**** Records to process ****

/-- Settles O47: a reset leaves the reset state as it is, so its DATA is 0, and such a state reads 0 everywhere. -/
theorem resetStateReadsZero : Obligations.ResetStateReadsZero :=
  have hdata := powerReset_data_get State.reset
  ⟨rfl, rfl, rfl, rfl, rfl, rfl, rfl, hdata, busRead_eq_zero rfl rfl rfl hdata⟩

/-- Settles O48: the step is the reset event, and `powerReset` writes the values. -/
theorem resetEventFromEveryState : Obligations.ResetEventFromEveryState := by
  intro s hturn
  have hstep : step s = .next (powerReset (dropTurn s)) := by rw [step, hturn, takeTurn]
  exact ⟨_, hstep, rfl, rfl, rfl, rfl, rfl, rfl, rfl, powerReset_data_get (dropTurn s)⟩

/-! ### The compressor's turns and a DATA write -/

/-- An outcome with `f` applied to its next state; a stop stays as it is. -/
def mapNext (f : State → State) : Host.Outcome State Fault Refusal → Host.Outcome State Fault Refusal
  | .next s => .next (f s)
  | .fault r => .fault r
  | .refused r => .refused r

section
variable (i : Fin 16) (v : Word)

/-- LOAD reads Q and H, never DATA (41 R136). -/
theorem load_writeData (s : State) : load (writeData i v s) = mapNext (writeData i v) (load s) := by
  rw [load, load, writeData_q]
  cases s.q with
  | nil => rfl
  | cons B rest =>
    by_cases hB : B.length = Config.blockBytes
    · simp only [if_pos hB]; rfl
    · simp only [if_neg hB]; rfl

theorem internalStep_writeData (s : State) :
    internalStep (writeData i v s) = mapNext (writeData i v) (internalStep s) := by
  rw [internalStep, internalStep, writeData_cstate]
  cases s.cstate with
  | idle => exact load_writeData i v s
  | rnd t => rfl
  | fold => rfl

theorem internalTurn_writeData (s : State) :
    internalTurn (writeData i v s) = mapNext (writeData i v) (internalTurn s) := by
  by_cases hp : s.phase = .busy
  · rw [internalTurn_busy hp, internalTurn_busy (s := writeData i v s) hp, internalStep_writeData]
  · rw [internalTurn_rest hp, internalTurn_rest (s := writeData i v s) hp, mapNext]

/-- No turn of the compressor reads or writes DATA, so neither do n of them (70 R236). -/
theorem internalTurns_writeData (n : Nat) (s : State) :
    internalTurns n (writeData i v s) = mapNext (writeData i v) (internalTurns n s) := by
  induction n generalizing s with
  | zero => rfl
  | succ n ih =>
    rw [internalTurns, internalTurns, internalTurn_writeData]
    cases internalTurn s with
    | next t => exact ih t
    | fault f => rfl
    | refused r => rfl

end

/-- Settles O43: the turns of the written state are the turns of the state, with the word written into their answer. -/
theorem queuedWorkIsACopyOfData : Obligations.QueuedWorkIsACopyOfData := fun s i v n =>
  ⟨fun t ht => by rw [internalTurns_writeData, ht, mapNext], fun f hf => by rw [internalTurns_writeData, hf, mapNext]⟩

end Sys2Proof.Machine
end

****
**** Records to process ****

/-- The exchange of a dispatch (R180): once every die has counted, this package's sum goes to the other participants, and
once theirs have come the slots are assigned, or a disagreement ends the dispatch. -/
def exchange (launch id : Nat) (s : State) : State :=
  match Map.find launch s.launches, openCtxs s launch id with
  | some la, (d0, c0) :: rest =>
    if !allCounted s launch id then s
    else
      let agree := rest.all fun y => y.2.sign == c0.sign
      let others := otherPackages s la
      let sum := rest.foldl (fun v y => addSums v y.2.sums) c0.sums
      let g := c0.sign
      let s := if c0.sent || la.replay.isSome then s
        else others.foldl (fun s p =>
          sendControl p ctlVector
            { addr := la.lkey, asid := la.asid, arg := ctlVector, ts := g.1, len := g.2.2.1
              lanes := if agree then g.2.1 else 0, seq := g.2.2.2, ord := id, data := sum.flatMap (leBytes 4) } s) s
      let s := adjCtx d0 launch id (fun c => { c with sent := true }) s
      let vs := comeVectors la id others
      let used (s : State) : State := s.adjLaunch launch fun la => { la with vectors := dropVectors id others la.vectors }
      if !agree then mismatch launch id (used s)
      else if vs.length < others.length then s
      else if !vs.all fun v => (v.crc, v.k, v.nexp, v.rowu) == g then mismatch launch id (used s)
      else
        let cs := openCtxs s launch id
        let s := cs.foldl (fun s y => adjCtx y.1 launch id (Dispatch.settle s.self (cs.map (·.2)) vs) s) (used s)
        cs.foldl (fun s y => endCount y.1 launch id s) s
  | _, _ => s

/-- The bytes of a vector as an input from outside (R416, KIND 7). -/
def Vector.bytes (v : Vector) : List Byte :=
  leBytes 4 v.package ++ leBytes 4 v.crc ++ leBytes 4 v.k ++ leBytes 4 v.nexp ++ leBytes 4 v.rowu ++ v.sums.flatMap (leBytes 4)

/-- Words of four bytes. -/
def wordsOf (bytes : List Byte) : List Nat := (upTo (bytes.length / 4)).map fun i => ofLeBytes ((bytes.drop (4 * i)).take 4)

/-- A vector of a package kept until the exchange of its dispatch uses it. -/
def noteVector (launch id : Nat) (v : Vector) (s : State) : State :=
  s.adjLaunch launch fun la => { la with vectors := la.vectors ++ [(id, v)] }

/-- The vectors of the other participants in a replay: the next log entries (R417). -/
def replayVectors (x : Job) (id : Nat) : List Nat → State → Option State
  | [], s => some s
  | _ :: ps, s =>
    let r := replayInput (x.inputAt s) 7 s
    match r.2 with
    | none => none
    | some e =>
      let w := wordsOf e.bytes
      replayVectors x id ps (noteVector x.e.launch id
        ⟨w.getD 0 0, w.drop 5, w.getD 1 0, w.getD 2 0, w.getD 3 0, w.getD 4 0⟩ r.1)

****

Problem statement:
The required output is the stretch of entries above from the line containing "let vs := comeVectors la id others" through the line containing "else if vs.length", reproduced exactly.

Written reply:
      let vs := comeVectors la id others
      let used (s : State) : State := s.adjLaunch launch fun la => { la with vectors := dropVectors id others la.vectors }
      if !agree then mismatch launch id (used s)
      else if vs.length < others.length then s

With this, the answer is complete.